---- PROVIDED DATA

/-! ## release -/

@[simp] theorem release_params (k : Nat) (S : Station) : (s.release k S).params = s.params := rfl
@[simp] theorem release_mem (k : Nat) (S : Station) : (s.release k S).mem = s.mem := rfl
@[simp] theorem release_reg (k : Nat) (S : Station) : (s.release k S).reg = s.reg := rfl
@[simp] theorem release_regStat (k : Nat) (S : Station) : (s.release k S).regStat = s.regStat := rfl
@[simp] theorem release_stations (k : Nat) (S : Station) : (s.release k S).stations =
    s.stations.set k (Station.released S.desc) := rfl
@[simp] theorem release_pc (k : Nat) (S : Station) : (s.release k S).pc = s.pc := rfl
@[simp] theorem release_branchPending (k : Nat) (S : Station) : (s.release k S).branchPending =
    s.branchPending := rfl
@[simp] theorem release_jumpPending (k : Nat) (S : Station) : (s.release k S).jumpPending = s.jumpPending := rfl
@[simp] theorem release_pendingBranch (k : Nat) (S : Station) : (s.release k S).pendingBranch =
    s.pendingBranch := rfl
@[simp] theorem release_checkpoint (k : Nat) (S : Station) : (s.release k S).checkpoint = s.checkpoint := rfl
@[simp] theorem release_issuedAfterBranch (k : Nat) (S : Station) : (s.release k S).issuedAfterBranch =
    s.issuedAfterBranch := rfl
@[simp] theorem release_branchesIssued (k : Nat) (S : Station) : (s.release k S).branchesIssued =
    s.branchesIssued := rfl
@[simp] theorem release_mispredictions (k : Nat) (S : Station) : (s.release k S).mispredictions =
    s.mispredictions := rfl
@[simp] theorem release_nextSeq (k : Nat) (S : Station) : (s.release k S).nextSeq = s.nextSeq := rfl
@[simp] theorem release_issued (k : Nat) (S : Station) : (s.release k S).issued = s.issued := rfl
@[simp] theorem release_executed (k : Nat) (S : Station) : (s.release k S).executed = s.executed := rfl
@[simp] theorem release_writtenBack (k : Nat) (S : Station) : (s.release k S).writtenBack = s.writtenBack := rfl
@[simp] theorem release_cycle (k : Nat) (S : Station) : (s.release k S).cycle = s.cycle := rfl
@[simp] theorem release_started (k : Nat) (S : Station) : (s.release k S).started = s.started := rfl
@[simp] theorem release_fault (k : Nat) (S : Station) : (s.release k S).fault = s.fault := rfl
@[simp] theorem release_turn (k : Nat) (S : Station) : (s.release k S).turn = s.turn := rfl

/-! ## logExecuted -/

@[simp] theorem logExecuted_params (k : Nat) (S : Station) (i : Instr) : (s.logExecuted k S i).params =
    s.params := rfl
@[simp] theorem logExecuted_mem (k : Nat) (S : Station) (i : Instr) : (s.logExecuted k S i).mem = s.mem := rfl
@[simp] theorem logExecuted_reg (k : Nat) (S : Station) (i : Instr) : (s.logExecuted k S i).reg = s.reg := rfl
@[simp] theorem logExecuted_regStat (k : Nat) (S : Station) (i : Instr) : (s.logExecuted k S i).regStat =
    s.regStat := rfl
@[simp] theorem logExecuted_stations (k : Nat) (S : Station) (i : Instr) : (s.logExecuted k S i).stations =
    s.stations := rfl
@[simp] theorem logExecuted_pc (k : Nat) (S : Station) (i : Instr) : (s.logExecuted k S i).pc = s.pc := rfl
@[simp] theorem logExecuted_branchPending (k : Nat) (S : Station) (i : Instr) : (s.logExecuted k S i).branchPending =
    s.branchPending := rfl
@[simp] theorem logExecuted_jumpPending (k : Nat) (S : Station) (i : Instr) : (s.logExecuted k S i).jumpPending =
    s.jumpPending := rfl
@[simp] theorem logExecuted_pendingBranch (k : Nat) (S : Station) (i : Instr) : (s.logExecuted k S i).pendingBranch =
    s.pendingBranch := rfl
@[simp] theorem logExecuted_checkpoint (k : Nat) (S : Station) (i : Instr) : (s.logExecuted k S i).checkpoint =
    s.checkpoint := rfl
@[simp] theorem logExecuted_issuedAfterBranch (k : Nat) (S : Station) (i : Instr) : (s.logExecuted k S i).issuedAfterBranch =
    s.issuedAfterBranch := rfl
@[simp] theorem logExecuted_branchesIssued (k : Nat) (S : Station) (i : Instr) : (s.logExecuted k S i).branchesIssued =
    s.branchesIssued := rfl
@[simp] theorem logExecuted_mispredictions (k : Nat) (S : Station) (i : Instr) : (s.logExecuted k S i).mispredictions =
    s.mispredictions := rfl
@[simp] theorem logExecuted_nextSeq (k : Nat) (S : Station) (i : Instr) : (s.logExecuted k S i).nextSeq =
    s.nextSeq := rfl
@[simp] theorem logExecuted_issued (k : Nat) (S : Station) (i : Instr) : (s.logExecuted k S i).issued =
    s.issued := rfl
@[simp] theorem logExecuted_executed (k : Nat) (S : Station) (i : Instr) : (s.logExecuted k S i).executed =
    s.executed ++ [s.entryOf k S i] := rfl
@[simp] theorem logExecuted_writtenBack (k : Nat) (S : Station) (i : Instr) : (s.logExecuted k S i).writtenBack =
    s.writtenBack := rfl
@[simp] theorem logExecuted_cycle (k : Nat) (S : Station) (i : Instr) : (s.logExecuted k S i).cycle =
    s.cycle := rfl
@[simp] theorem logExecuted_started (k : Nat) (S : Station) (i : Instr) : (s.logExecuted k S i).started =
    s.started := rfl
@[simp] theorem logExecuted_fault (k : Nat) (S : Station) (i : Instr) : (s.logExecuted k S i).fault =
    s.fault := rfl
@[simp] theorem logExecuted_turn (k : Nat) (S : Station) (i : Instr) : (s.logExecuted k S i).turn =
    s.turn := rfl

/-! ## logCompleted -/

@[simp] theorem logCompleted_params (k : Nat) (S : Station) (i : Instr) : (s.logCompleted k S i).params =
    s.params := rfl
@[simp] theorem logCompleted_mem (k : Nat) (S : Station) (i : Instr) : (s.logCompleted k S i).mem = s.mem := rfl
@[simp] theorem logCompleted_reg (k : Nat) (S : Station) (i : Instr) : (s.logCompleted k S i).reg = s.reg := rfl
@[simp] theorem logCompleted_regStat (k : Nat) (S : Station) (i : Instr) : (s.logCompleted k S i).regStat =
    s.regStat := rfl
@[simp] theorem logCompleted_stations (k : Nat) (S : Station) (i : Instr) : (s.logCompleted k S i).stations =
    s.stations := rfl
@[simp] theorem logCompleted_pc (k : Nat) (S : Station) (i : Instr) : (s.logCompleted k S i).pc = s.pc := rfl
@[simp] theorem logCompleted_branchPending (k : Nat) (S : Station) (i : Instr) : (s.logCompleted k S i).branchPending =
    s.branchPending := rfl
@[simp] theorem logCompleted_jumpPending (k : Nat) (S : Station) (i : Instr) : (s.logCompleted k S i).jumpPending =
    s.jumpPending := rfl
@[simp] theorem logCompleted_pendingBranch (k : Nat) (S : Station) (i : Instr) : (s.logCompleted k S i).pendingBranch =
    s.pendingBranch := rfl
@[simp] theorem logCompleted_checkpoint (k : Nat) (S : Station) (i : Instr) : (s.logCompleted k S i).checkpoint =
    s.checkpoint := rfl
@[simp] theorem logCompleted_issuedAfterBranch (k : Nat) (S : Station) (i : Instr) : (s.logCompleted k S i).issuedAfterBranch =
    s.issuedAfterBranch := rfl
@[simp] theorem logCompleted_branchesIssued (k : Nat) (S : Station) (i : Instr) : (s.logCompleted k S i).branchesIssued =
    s.branchesIssued := rfl
@[simp] theorem logCompleted_mispredictions (k : Nat) (S : Station) (i : Instr) : (s.logCompleted k S i).mispredictions =
    s.mispredictions := rfl
@[simp] theorem logCompleted_nextSeq (k : Nat) (S : Station) (i : Instr) : (s.logCompleted k S i).nextSeq =
    s.nextSeq := rfl
@[simp] theorem logCompleted_issued (k : Nat) (S : Station) (i : Instr) : (s.logCompleted k S i).issued =
    s.issued := rfl
@[simp] theorem logCompleted_executed (k : Nat) (S : Station) (i : Instr) : (s.logCompleted k S i).executed =
    s.executed ++ [s.entryOf k S i] := rfl
@[simp] theorem logCompleted_writtenBack (k : Nat) (S : Station) (i : Instr) : (s.logCompleted k S i).writtenBack =
    s.writtenBack ++ [s.entryOf k S i] := rfl
@[simp] theorem logCompleted_cycle (k : Nat) (S : Station) (i : Instr) : (s.logCompleted k S i).cycle =
    s.cycle := rfl
@[simp] theorem logCompleted_started (k : Nat) (S : Station) (i : Instr) : (s.logCompleted k S i).started =
    s.started := rfl
@[simp] theorem logCompleted_fault (k : Nat) (S : Station) (i : Instr) : (s.logCompleted k S i).fault =
    s.fault := rfl
@[simp] theorem logCompleted_turn (k : Nat) (S : Station) (i : Instr) : (s.logCompleted k S i).turn =
    s.turn := rfl

/-! ## openBranch -/

@[simp] theorem openBranch_params (k : Nat) : (s.openBranch k).params = s.params := rfl
@[simp] theorem openBranch_mem (k : Nat) : (s.openBranch k).mem = s.mem := rfl
@[simp] theorem openBranch_reg (k : Nat) : (s.openBranch k).reg = s.reg := rfl
@[simp] theorem openBranch_regStat (k : Nat) : (s.openBranch k).regStat = s.regStat := rfl
@[simp] theorem openBranch_stations (k : Nat) : (s.openBranch k).stations = s.stations := rfl
@[simp] theorem openBranch_pc (k : Nat) : (s.openBranch k).pc = s.pc := rfl
@[simp] theorem openBranch_branchPending (k : Nat) : (s.openBranch k).branchPending = true := rfl
@[simp] theorem openBranch_jumpPending (k : Nat) : (s.openBranch k).jumpPending = s.jumpPending := rfl
@[simp] theorem openBranch_pendingBranch (k : Nat) : (s.openBranch k).pendingBranch = some k := rfl
@[simp] theorem openBranch_checkpoint (k : Nat) : (s.openBranch k).checkpoint = some s.regStat := rfl
@[simp] theorem openBranch_issuedAfterBranch (k : Nat) : (s.openBranch k).issuedAfterBranch =
    s.issuedAfterBranch := rfl
@[simp] theorem openBranch_branchesIssued (k : Nat) : (s.openBranch k).branchesIssued =
    s.branchesIssued + 1 := rfl
@[simp] theorem openBranch_mispredictions (k : Nat) : (s.openBranch k).mispredictions = s.mispredictions := rfl
@[simp] theorem openBranch_nextSeq (k : Nat) : (s.openBranch k).nextSeq = s.nextSeq := rfl
@[simp] theorem openBranch_issued (k : Nat) : (s.openBranch k).issued = s.issued := rfl
@[simp] theorem openBranch_executed (k : Nat) : (s.openBranch k).executed = s.executed := rfl
@[simp] theorem openBranch_writtenBack (k : Nat) : (s.openBranch k).writtenBack = s.writtenBack := rfl
@[simp] theorem openBranch_cycle (k : Nat) : (s.openBranch k).cycle = s.cycle := rfl
@[simp] theorem openBranch_started (k : Nat) : (s.openBranch k).started = s.started := rfl
@[simp] theorem openBranch_fault (k : Nat) : (s.openBranch k).fault = s.fault := rfl
@[simp] theorem openBranch_turn (k : Nat) : (s.openBranch k).turn = s.turn := rfl

/-! ## closeBranch -/

@[simp] theorem closeBranch_params : (s.closeBranch).params = s.params := rfl
@[simp] theorem closeBranch_mem : (s.closeBranch).mem = s.mem := rfl
@[simp] theorem closeBranch_reg : (s.closeBranch).reg = s.reg := rfl
@[simp] theorem closeBranch_regStat : (s.closeBranch).regStat = s.regStat := rfl
@[simp] theorem closeBranch_stations : (s.closeBranch).stations = s.stations := rfl
@[simp] theorem closeBranch_pc : (s.closeBranch).pc = s.pc := rfl
@[simp] theorem closeBranch_branchPending : (s.closeBranch).branchPending = false := rfl
@[simp] theorem closeBranch_jumpPending : (s.closeBranch).jumpPending = s.jumpPending := rfl
@[simp] theorem closeBranch_pendingBranch : (s.closeBranch).pendingBranch = none := rfl
@[simp] theorem closeBranch_checkpoint : (s.closeBranch).checkpoint = none := rfl
@[simp] theorem closeBranch_issuedAfterBranch : (s.closeBranch).issuedAfterBranch = s.issuedAfterBranch := rfl
@[simp] theorem closeBranch_branchesIssued : (s.closeBranch).branchesIssued = s.branchesIssued := rfl
@[simp] theorem closeBranch_mispredictions : (s.closeBranch).mispredictions = s.mispredictions := rfl
@[simp] theorem closeBranch_nextSeq : (s.closeBranch).nextSeq = s.nextSeq := rfl
@[simp] theorem closeBranch_issued : (s.closeBranch).issued = s.issued := rfl
@[simp] theorem closeBranch_executed : (s.closeBranch).executed = s.executed := rfl
@[simp] theorem closeBranch_writtenBack : (s.closeBranch).writtenBack = s.writtenBack := rfl
@[simp] theorem closeBranch_cycle : (s.closeBranch).cycle = s.cycle := rfl
@[simp] theorem closeBranch_started : (s.closeBranch).started = s.started := rfl
@[simp] theorem closeBranch_fault : (s.closeBranch).fault = s.fault := rfl
@[simp] theorem closeBranch_turn : (s.closeBranch).turn = s.turn := rfl

/-! ## openJump -/

@[simp] theorem openJump_params : (s.openJump).params = s.params := rfl
@[simp] theorem openJump_mem : (s.openJump).mem = s.mem := rfl
@[simp] theorem openJump_reg : (s.openJump).reg = s.reg := rfl
@[simp] theorem openJump_regStat : (s.openJump).regStat = s.regStat := rfl
@[simp] theorem openJump_stations : (s.openJump).stations = s.stations := rfl
@[simp] theorem openJump_pc : (s.openJump).pc = s.pc := rfl
@[simp] theorem openJump_branchPending : (s.openJump).branchPending = s.branchPending := rfl
@[simp] theorem openJump_jumpPending : (s.openJump).jumpPending = true := rfl
@[simp] theorem openJump_pendingBranch : (s.openJump).pendingBranch = s.pendingBranch := rfl
@[simp] theorem openJump_checkpoint : (s.openJump).checkpoint = s.checkpoint := rfl
@[simp] theorem openJump_issuedAfterBranch : (s.openJump).issuedAfterBranch = s.issuedAfterBranch := rfl
@[simp] theorem openJump_branchesIssued : (s.openJump).branchesIssued = s.branchesIssued := rfl
@[simp] theorem openJump_mispredictions : (s.openJump).mispredictions = s.mispredictions := rfl
@[simp] theorem openJump_nextSeq : (s.openJump).nextSeq = s.nextSeq := rfl
@[simp] theorem openJump_issued : (s.openJump).issued = s.issued := rfl
@[simp] theorem openJump_executed : (s.openJump).executed = s.executed := rfl
@[simp] theorem openJump_writtenBack : (s.openJump).writtenBack = s.writtenBack := rfl
@[simp] theorem openJump_cycle : (s.openJump).cycle = s.cycle := rfl
@[simp] theorem openJump_started : (s.openJump).started = s.started := rfl
@[simp] theorem openJump_fault : (s.openJump).fault = s.fault := rfl
@[simp] theorem openJump_turn : (s.openJump).turn = s.turn := rfl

--------

• _TASK STATEMENT_
An exact copy of the lines from the one containing "(s.openJump).started = s.started := rfl" through the end of the data above is the whole answer.

• _WRITTEN SOLUTION_
@[simp] theorem openJump_started : (s.openJump).started = s.started := rfl
@[simp] theorem openJump_fault : (s.openJump).fault = s.fault := rfl
@[simp] theorem openJump_turn : (s.openJump).turn = s.turn := rfl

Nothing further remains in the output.